**Exercise prompt**
Locate the line that contains "(decodeFloat (fmtOf t) p, f)" in the entries below, then repeat it and every following line through the line that contains "format. (DEDUCED, log 16.) -/", exactly, and no others.

(Collected data entries)
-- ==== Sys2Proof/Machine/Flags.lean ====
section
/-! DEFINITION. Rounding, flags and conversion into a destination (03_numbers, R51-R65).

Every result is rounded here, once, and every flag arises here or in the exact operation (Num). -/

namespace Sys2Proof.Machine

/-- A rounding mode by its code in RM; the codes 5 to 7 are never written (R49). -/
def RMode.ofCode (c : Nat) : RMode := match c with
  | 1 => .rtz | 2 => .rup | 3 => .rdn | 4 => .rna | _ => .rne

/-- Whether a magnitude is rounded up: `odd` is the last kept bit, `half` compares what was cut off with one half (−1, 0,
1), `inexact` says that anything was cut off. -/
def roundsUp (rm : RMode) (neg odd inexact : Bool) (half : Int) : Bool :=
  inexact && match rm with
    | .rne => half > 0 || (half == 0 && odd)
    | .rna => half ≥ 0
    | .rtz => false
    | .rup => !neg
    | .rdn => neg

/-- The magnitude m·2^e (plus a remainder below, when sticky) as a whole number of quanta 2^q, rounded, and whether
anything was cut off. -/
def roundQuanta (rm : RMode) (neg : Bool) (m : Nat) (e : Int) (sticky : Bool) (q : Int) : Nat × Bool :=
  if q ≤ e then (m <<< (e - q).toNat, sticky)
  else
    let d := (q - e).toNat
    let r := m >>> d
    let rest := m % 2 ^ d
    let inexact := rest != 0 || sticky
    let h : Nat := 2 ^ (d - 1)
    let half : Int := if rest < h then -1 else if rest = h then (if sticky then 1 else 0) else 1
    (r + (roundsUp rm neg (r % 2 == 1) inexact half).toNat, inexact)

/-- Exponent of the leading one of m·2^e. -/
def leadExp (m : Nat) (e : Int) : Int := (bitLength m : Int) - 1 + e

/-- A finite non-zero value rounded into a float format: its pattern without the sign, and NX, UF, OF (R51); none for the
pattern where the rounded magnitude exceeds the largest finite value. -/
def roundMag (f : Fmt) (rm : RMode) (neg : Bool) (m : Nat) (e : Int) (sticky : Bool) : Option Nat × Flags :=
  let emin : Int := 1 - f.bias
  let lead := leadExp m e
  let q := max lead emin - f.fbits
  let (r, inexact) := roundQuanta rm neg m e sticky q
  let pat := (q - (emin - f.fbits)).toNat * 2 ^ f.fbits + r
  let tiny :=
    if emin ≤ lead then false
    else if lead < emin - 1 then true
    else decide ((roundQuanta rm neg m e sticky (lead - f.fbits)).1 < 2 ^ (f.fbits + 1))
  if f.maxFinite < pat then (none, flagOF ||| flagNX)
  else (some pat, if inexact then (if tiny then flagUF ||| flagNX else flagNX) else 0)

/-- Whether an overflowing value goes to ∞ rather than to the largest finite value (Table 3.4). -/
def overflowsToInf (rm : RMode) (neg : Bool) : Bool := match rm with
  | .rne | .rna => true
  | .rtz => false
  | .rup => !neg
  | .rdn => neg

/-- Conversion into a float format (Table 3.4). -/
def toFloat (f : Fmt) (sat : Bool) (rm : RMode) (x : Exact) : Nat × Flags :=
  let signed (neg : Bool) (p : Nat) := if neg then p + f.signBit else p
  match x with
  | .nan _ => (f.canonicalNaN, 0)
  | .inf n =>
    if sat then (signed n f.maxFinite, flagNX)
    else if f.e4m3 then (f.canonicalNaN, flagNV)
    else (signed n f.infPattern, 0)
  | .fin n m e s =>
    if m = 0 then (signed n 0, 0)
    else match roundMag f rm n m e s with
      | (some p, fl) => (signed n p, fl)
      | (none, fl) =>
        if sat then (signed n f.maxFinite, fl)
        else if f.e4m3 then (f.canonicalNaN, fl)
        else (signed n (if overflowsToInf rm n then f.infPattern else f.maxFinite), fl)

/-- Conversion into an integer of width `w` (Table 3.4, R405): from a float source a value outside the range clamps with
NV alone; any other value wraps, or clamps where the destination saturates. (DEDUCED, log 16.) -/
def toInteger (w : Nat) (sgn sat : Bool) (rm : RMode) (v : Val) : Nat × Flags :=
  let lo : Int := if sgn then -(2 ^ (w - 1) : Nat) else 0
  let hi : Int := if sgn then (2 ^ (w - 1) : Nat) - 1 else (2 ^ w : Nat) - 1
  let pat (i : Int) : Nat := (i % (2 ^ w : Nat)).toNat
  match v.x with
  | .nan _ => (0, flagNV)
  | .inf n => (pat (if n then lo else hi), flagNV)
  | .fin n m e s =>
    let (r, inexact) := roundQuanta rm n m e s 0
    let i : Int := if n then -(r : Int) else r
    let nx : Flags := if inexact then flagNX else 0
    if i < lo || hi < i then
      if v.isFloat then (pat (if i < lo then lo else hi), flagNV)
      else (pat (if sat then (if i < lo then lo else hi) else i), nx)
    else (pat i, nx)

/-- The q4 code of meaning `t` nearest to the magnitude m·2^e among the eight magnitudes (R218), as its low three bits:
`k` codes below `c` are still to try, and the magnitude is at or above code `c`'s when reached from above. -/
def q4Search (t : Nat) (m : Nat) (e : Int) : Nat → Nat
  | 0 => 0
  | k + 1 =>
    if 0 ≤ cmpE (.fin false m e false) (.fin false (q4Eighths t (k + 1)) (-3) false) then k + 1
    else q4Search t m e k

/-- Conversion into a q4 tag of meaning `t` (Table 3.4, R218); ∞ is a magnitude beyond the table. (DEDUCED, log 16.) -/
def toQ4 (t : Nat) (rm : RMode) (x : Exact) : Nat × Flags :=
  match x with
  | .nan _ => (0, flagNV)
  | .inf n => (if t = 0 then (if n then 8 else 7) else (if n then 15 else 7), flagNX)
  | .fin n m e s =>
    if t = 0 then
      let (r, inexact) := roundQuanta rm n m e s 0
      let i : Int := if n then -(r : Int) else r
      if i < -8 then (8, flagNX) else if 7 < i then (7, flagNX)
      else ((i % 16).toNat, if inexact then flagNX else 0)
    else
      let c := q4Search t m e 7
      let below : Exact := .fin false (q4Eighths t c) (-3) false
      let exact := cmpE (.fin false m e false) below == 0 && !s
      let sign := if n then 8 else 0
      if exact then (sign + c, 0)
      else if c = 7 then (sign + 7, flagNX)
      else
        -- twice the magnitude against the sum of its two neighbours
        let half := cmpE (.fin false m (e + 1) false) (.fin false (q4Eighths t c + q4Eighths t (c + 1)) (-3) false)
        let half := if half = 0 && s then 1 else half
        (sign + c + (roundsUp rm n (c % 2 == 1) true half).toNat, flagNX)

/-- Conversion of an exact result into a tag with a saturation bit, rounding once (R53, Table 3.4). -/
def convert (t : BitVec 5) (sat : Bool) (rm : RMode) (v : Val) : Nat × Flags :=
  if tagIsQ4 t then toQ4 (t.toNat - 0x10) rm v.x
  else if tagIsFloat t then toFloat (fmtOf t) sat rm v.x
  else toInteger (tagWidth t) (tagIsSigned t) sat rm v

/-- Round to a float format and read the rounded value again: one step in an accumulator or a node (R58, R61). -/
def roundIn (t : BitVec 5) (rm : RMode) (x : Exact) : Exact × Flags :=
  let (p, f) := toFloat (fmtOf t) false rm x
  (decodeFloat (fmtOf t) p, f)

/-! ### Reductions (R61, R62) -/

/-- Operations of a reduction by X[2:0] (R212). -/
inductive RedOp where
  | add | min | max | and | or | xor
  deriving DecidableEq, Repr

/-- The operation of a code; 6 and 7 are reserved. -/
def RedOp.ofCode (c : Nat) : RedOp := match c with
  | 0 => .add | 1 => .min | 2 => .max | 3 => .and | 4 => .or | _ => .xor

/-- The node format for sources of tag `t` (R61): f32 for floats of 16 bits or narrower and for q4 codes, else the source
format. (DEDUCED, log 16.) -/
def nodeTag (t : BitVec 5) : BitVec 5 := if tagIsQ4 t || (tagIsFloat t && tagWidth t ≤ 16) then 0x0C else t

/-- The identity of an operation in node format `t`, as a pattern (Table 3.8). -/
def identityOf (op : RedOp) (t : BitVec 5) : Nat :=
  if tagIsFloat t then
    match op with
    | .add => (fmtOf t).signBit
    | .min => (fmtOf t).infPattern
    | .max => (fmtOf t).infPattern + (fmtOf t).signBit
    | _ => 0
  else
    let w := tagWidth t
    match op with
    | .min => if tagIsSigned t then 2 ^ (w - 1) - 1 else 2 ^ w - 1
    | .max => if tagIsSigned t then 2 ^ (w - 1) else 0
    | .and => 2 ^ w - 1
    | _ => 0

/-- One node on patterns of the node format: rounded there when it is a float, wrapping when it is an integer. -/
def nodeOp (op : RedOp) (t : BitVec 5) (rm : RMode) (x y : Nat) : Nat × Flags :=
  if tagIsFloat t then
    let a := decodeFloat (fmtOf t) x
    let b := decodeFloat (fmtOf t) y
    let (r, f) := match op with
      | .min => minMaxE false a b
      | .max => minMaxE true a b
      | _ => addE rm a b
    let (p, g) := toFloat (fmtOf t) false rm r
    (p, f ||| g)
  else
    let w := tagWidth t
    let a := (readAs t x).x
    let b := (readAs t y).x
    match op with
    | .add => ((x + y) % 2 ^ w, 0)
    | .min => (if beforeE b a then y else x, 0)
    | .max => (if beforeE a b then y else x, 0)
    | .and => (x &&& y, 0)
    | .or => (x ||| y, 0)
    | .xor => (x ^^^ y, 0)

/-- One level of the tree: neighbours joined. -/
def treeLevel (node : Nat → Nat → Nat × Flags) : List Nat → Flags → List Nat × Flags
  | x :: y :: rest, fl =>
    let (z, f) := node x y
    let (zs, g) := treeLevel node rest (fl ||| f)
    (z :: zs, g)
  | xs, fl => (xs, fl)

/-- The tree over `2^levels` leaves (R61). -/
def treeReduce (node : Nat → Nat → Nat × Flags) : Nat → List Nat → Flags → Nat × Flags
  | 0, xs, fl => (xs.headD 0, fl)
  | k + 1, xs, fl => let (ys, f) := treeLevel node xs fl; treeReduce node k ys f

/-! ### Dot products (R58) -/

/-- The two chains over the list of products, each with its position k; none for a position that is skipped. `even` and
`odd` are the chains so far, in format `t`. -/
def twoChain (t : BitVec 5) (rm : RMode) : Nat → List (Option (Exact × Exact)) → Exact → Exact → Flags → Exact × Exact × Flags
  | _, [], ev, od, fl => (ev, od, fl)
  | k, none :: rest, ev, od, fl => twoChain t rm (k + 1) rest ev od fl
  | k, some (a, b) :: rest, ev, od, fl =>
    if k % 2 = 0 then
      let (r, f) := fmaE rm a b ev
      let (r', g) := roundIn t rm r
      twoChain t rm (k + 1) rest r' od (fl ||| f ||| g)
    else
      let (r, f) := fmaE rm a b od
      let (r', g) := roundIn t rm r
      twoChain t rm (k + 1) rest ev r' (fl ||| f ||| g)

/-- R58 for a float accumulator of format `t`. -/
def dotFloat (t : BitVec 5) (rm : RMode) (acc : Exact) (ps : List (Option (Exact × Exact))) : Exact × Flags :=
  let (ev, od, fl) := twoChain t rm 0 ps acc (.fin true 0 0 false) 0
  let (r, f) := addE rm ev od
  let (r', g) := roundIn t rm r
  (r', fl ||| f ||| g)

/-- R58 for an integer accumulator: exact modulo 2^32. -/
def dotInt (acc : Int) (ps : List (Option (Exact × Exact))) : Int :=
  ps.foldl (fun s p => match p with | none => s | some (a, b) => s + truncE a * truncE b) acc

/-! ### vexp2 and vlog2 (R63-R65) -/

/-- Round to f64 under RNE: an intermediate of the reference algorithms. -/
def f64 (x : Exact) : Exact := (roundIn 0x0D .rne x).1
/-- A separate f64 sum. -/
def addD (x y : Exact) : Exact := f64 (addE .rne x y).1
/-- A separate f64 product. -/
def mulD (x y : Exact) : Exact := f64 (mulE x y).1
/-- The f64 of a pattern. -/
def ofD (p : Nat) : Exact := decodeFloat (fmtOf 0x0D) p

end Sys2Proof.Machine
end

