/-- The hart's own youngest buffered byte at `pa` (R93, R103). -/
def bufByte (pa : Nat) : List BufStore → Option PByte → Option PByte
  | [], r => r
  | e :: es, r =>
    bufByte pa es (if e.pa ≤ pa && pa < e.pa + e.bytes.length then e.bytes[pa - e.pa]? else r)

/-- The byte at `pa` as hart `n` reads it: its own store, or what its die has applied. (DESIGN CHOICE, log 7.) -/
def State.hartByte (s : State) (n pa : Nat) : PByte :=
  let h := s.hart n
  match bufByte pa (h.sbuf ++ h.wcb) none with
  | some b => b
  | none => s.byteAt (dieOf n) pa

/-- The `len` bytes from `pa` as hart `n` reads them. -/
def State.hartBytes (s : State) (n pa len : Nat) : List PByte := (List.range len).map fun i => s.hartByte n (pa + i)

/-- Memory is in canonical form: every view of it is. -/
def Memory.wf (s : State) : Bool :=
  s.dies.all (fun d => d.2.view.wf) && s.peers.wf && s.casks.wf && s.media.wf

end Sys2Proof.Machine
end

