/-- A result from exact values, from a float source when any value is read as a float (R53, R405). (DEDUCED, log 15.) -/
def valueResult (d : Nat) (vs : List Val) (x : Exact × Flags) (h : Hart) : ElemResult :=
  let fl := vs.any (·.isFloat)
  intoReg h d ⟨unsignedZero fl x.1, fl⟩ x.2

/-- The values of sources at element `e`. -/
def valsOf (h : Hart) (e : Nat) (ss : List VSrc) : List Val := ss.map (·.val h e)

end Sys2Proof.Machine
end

**Output for this task**
  (decodeFloat (fmtOf t) p, f)

/-! ### Reductions (R61, R62) -/

/-- Operations of a reduction by X[2:0] (R212). -/
inductive RedOp where
  | add | min | max | and | or | xor
  deriving DecidableEq, Repr

/-- The operation of a code; 6 and 7 are reserved. -/
def RedOp.ofCode (c : Nat) : RedOp := match c with
  | 0 => .add | 1 => .min | 2 => .max | 3 => .and | 4 => .or | _ => .xor

/-- The node format for sources of tag `t` (R61): f32 for floats of 16 bits or narrower and for q4 codes, else the source
format. (DEDUCED, log 16.) -/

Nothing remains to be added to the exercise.